▶ _Your goal_: Only the stretch of the listing below that runs from the line with "def State.hopOpen (s" through the line with "-- What came" is to be printed, exactly and with both ends.

▶ _Given entries_:
>>>

-- ==== Sys2Proof/Machine/Ring.lean ====
section
/-! DEFINITION. The package ring (R63 to R69, R73): its time, hop delays, enumeration, status, master changes, opens. -/

namespace Sys2Proof.Machine

open Sys2Proof

/-- The state field of a ring port (R76). -/
def ringStateField : RingPort → Field
  | .e => R.LK_RING_STAT_E_STATE
  | .w => R.LK_RING_STAT_W_STATE

/-- The fault field of a ring port (R76). -/
def ringFaultField : RingPort → Field
  | .e => R.LK_RING_STAT_E_FAULT
  | .w => R.LK_RING_STAT_W_FAULT

/-- The hop delay field of a ring port (R76). -/
def hopField : RingPort → Field
  | .e => R.LK_RING_HOP_E_HOP_PS
  | .w => R.LK_RING_HOP_W_HOP_PS

/-- Whether a symbol comes from this die itself, having gone round. -/
def State.ownSymbol (s : State) (src : BitVec 5) : Bool := src == s.lk.ring.die && (s.lk.ring.dieValid || s.lk.ring.sources)

/-- Pass a symbol on through the other ring port, where it is UP (R63); a die's own symbol ends where it comes back. -/
def State.ringPass (s : State) (r : RingPort) (src : BitVec 5) (dst : BitVec 6) (b : RingBody) : State :=
  s.emitIf (s.ringUp r.other && !s.ownSymbol src) (ringOut r.other { ccw := r == .e, src := src, dst := dst, body := b })

/-- The hops a symbol has made that arrives here, clockwise at W, counter-clockwise at E. -/
def State.hopsFrom (s : State) (r : RingPort) (src : BitVec 5) : Nat :=
  let size := s.get R.LK_RING_STAT_RING_SIZE + 1
  let cw := (s.lk.ring.die.toNat + size - src.toNat % size) % size
  if r = .w then cw else (size - cw) % size

/-- Whether a copy for every die goes on from here (R199): each travels half the ring, or to the end of a chain. -/
def State.goesOn (s : State) (r : RingPort) (src : BitVec 5) : Bool :=
  s.getB R.LK_TOPO_RING_CHAIN || decide (2 * s.hopsFrom r src < s.get R.LK_RING_STAT_RING_SIZE + 1)

/-- A die follows no master: FOLLOW and HOPS read 0 (R76). -/
def State.followNone (s : State) : State := (s.put R.LK_RING_STAT_FOLLOW 0).put R.LK_RING_STAT_HOPS 0

/-- A die that the forwarded clock no longer reaches follows nobody and shows LOST (R49, R73, R76). -/
def State.cutFromClock (s : State) : State := (((s.followNone).put R.LK_TOPO_MASTER 0).ringMode false).setOwn .lotik 5

/-- Both hops of a die open: it loses the forwarded clock, unless it is the source (R49, R73). -/
def State.ringLost (s : State) : State :=
  if !s.ringUp .e && !s.ringUp .w && !s.lk.ring.sources then s.cutFromClock else s

/-- Show RING_CHAIN (R24, R73): a hop beside this die is open, or a die has said that one beside it is. -/
def State.showChain (s : State) : State :=
  s.putB R.LK_TOPO_RING_CHAIN
    (s.get R.LK_RING_STAT_E_STATE == 3 || s.get R.LK_RING_STAT_W_STATE == 3 || !s.lk.ring.chains.isEmpty)

/-- A hop is declared open (R73): the ring reforms as a chain. -/
def State.hopOpen (s : State) (r : RingPort) (code : Nat) : State :=
  if s.get (ringStateField r) = 3 then s.put (ringFaultField r) code else
  let s := (s.put (ringStateField r) 3).put (ringFaultField r) code
  let s := s.showChain
  let now := s.now .lotik
  let s := s.setHop r { s.hop r with seenAt := none, missed := 0, badCrc := 0, echoAt := none, openAt := some now }
  -- What came over the hop is seen no more (R42); the other copy tells its mode with its next symbol.
  let s := (s.ringMode false).sendStatus
  -- While the ring still reforms around the other hop of this die the entry is nested (R343).
  let nested := match (s.hop r.other).openAt with
    | some t => s.get (ringStateField r.other) == 3 && decide (now < t + usSub 4)
    | none => false
  let f := ringStateField r
  let s := s.report .lotik { kind := 0x0100, sev := 4, ua := s.ua .lotik, step := s.stepCount .lotik, depth := b2n nested,
                             arg := leBytes 4 f.off ++ leBytes 4 (s.word f.sp f.off) }
  (s.ringLost).hopChanged

/-- A symbol with a bad CRC (R64, R73): discarded and counted; eight in a row open the hop. -/
def State.ringBad (s : State) (r : RingPort) : State :=
  let h := s.hop r
  let s := (s.setHop r { h with badCrc := h.badCrc + 1 }).bumpSat R.LK_RING_CNT_CRC_ERR
  if 8 ≤ h.badCrc + 1 then s.hopOpen r 0 else s

/-- A symbol with a good CRC (R73). -/
def State.ringGood (s : State) (r : RingPort) : State := s.setHop r { s.hop r with badCrc := 0 }

/-- TICKS[39:0] extended from this die's own accumulator: the value nearest to it (R65), which for an accumulator just begun may lie
before its origin. -/
def nearestTicks (own t : Nat) : Int :=
  let base := own + 2 ^ 40 - 2 ^ 39
  let v := base - base % 2 ^ 40 + t
  ((if v < base then v + 2 ^ 40 else v : Nat) : Int) - 2 ^ 40

/-- The same as a tick this die can count to (R66). -/
def extendTicks (own t : Nat) : Nat := (nearestTicks own t).toNat

/-- Hops to the master the clockwise way: the way of the copy that arrives at W (R65, R76). -/
def State.cwHops (s : State) : Nat :=
  let size := s.get R.LK_RING_STAT_RING_SIZE + 1
  (s.lk.ring.die.toNat + size - s.lk.ring.master.toNat % size) % size

/-- The direction with fewer hops; a tie of 16 follows the clockwise copy (R65). -/
def State.preferred (s : State) : RingPort :=
  let size := s.get R.LK_RING_STAT_RING_SIZE + 1
  if 2 * s.cwHops ≤ size then .w else .e

/-- The direction a die follows: the preferred one, unless its copy has been silent for 2 µs and the other has not (R65, R73). -/
def State.followPort (s : State) : RingPort :=
  let p := s.preferred
  let now := s.now .lotik
  let live (r : RingPort) : Bool := match (s.hop r).seenAt with
    | none => false
    | some t => decide (now ≤ t + usSub 2)
  if !live p && live p.other then p.other else p

/-- FOLLOW and HOPS of a die that follows a ring port (R76). -/
def State.showFollow (s : State) (r : RingPort) : State :=
  let size := s.get R.LK_RING_STAT_RING_SIZE + 1
  let h := if r = .w then s.cwHops else (size - s.cwHops) % size
  (s.put R.LK_RING_STAT_FOLLOW (if r = .w then 1 else 2)).put R.LK_RING_STAT_HOPS h

/-- Another die is ring time master (R66): its symbols are followed, and this die sources no more. -/
def State.masterThere (s : State) (m : BitVec 5) : State :=
  let wasMaster := s.isRingMaster
  let s := s.setRing { s.lk.ring with handover := none, master := m, sources := false }
  let s := (s.showMaster (if m = 0 then 1 else 2)).pathUpdate false false
  if wasMaster then ((s.put (R.PORT_STAT_TIME_USE .tlink) 0).showFollow s.preferred).showState .lotik else s

/-- Ring time of the other mode arrives (R32): the forwarded clock is there, but nobody's time to follow, so a die that followed it holds
over or stays in FREE_RUN. -/
def State.ringOther (s : State) : State :=
  let s := (s.setRing { s.lk.ring with lastTime := some (s.now .lotik) }).ringMode true
  if s.isRingMaster then s
  else
    let s := (s.followNone).put R.LK_TOPO_MASTER 0
    if (s.clk .lotik).own = 5 then s.setOwn .lotik 0 else (s.loseParent .lotik).showUncal .lotik

/-- RING_TIME_RX (R19, R32, R65, R66): a copy of ring time arrives. A die that missed a HANDOVER follows the new master from its first
symbol. -/
def State.ringTimeRx (s : State) (r : RingPort) (src : BitVec 5) (ticks : BitVec 40) (phase : BitVec 32) (path : BitVec 20)
    (st : BitVec 3) (wrap : Bool) : State :=
  let hop := s.get (hopField r)
  let s := s.ringGood r
  if s.ownSymbol src then s else
  let s := s.ringPass r src 0x3F (.time ticks phase (BitVec.ofNat 20 (path.toNat + hop)) st wrap)
  if wrap != s.wrap .lotik then s.ringOther else
    let s := s.ringMode false
    let now := s.now .lotik
    let c := s.clk .lotik
    let at_ : Int := (nearestTicks c.ticks.toNat ticks.toNat) * tickSub + (phase.toNat * tickSub / 2 ^ 32 : Nat) +
      psToSub ((path.toNat + hop : Nat) : Int)
    let ofs : Int := (now : Int) - at_
    let was := s.get R.LK_RING_STAT_FOLLOW
    let s := s.setHop r { s.hop r with ofs := ofs, seenAt := some now }
    let s := s.setRing { s.lk.ring with lastTime := some now, masterState := st }
    let s := if src ≠ s.lk.ring.master ∨ s.isRingMaster ∨ s.lk.ring.sources then s.masterThere src
      else (s.showMaster (if src = 0 then 1 else 2)).pathUpdate false false
    let f := s.followPort
    if f ≠ r then s.showFollow f
    else
      let s := (s.showFollow r).showUncal .lotik
      let s := if (s.clk .lotik).own = 5 then s.setOwn .lotik 0 else s
      let code := if r = .w then 1 else 2
      if was ≠ 0 ∧ was ≠ code ∧ was ≠ 3 ∧ (s.clk .lotik).own = 2 then
        -- A change of direction slews the tracked offset; it is no discontinuity (R65, R73).
        (s.setClk .lotik { s.clk .lotik with slew := ofs * 2 ^ 48 / tickSub }).showState .lotik
      else (s.feedLoop .lotik ofs).showEst .lotik

/-- RING_TIME_SEND (R65): the ring time master's symbols at a tick that is a multiple of 100. -/
def execRingTimeSend (s : State) : Res :=
  let c := s.clk .lotik
  .next (
    if s.lk.ring.sources ∧ c.ticks.toNat % 100 = 0 then
      s.ringSend 0x3F (.time (BitVec.ofNat 40 c.ticks.toNat) (BitVec.ofNat 32 (c.phase.toNat / 2 ^ 16)) 0
        (BitVec.ofNat 3 (s.shownState .lotik)) (s.wrap .lotik))
    else s)

/-- RING_TIME_RX. -/
def execRingTimeRx (r : RingPort) (src : BitVec 5) (ticks : BitVec 40) (phase : BitVec 32) (path : BitVec 20) (st : BitVec 3)
    (wrap : Bool) (crcOk : Bool) (s : State) : Res :=
  finish (if crcOk then s.ringTimeRx r src ticks phase path st wrap else s.ringBad r)

/-- RING_ECHO_SEND (R65, R73): a request each µs; three unanswered in a row open the hop. Requests and replies end at the neighbour, and
carry DST 0x3F: the rule names no DST for them (DESIGN CHOICE, notes/assumptions/143). -/
def execRingEchoSend (r : RingPort) (s : State) : Res :=
  finish (
    if !s.ringUp r then s else
    let h := s.hop r
    let missed := if h.echoAt.isSome then h.missed + 1 else h.missed
    if 3 ≤ missed then s.hopOpen r 0
    else
      let s := s.setHop r { h with echoSeq := h.echoSeq + 1, echoAt := some (s.now .lotik), missed := missed }
      s.emit (ringOut r { ccw := r == .w, src := s.lk.ring.die, dst := 0x3F, body := .echo h.echoSeq false }))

<<<

▶ _Solution_:
def State.hopOpen (s : State) (r : RingPort) (code : Nat) : State :=
  if s.get (ringStateField r) = 3 then s.put (ringFaultField r) code else
  let s := (s.put (ringStateField r) 3).put (ringFaultField r) code
  let s := s.showChain
  let now := s.now .lotik
  let s := s.setHop r { s.hop r with seenAt := none, missed := 0, badCrc := 0, echoAt := none, openAt := some now }
  -- What came over the hop is seen no more (R42); the other copy tells its mode with its next symbol.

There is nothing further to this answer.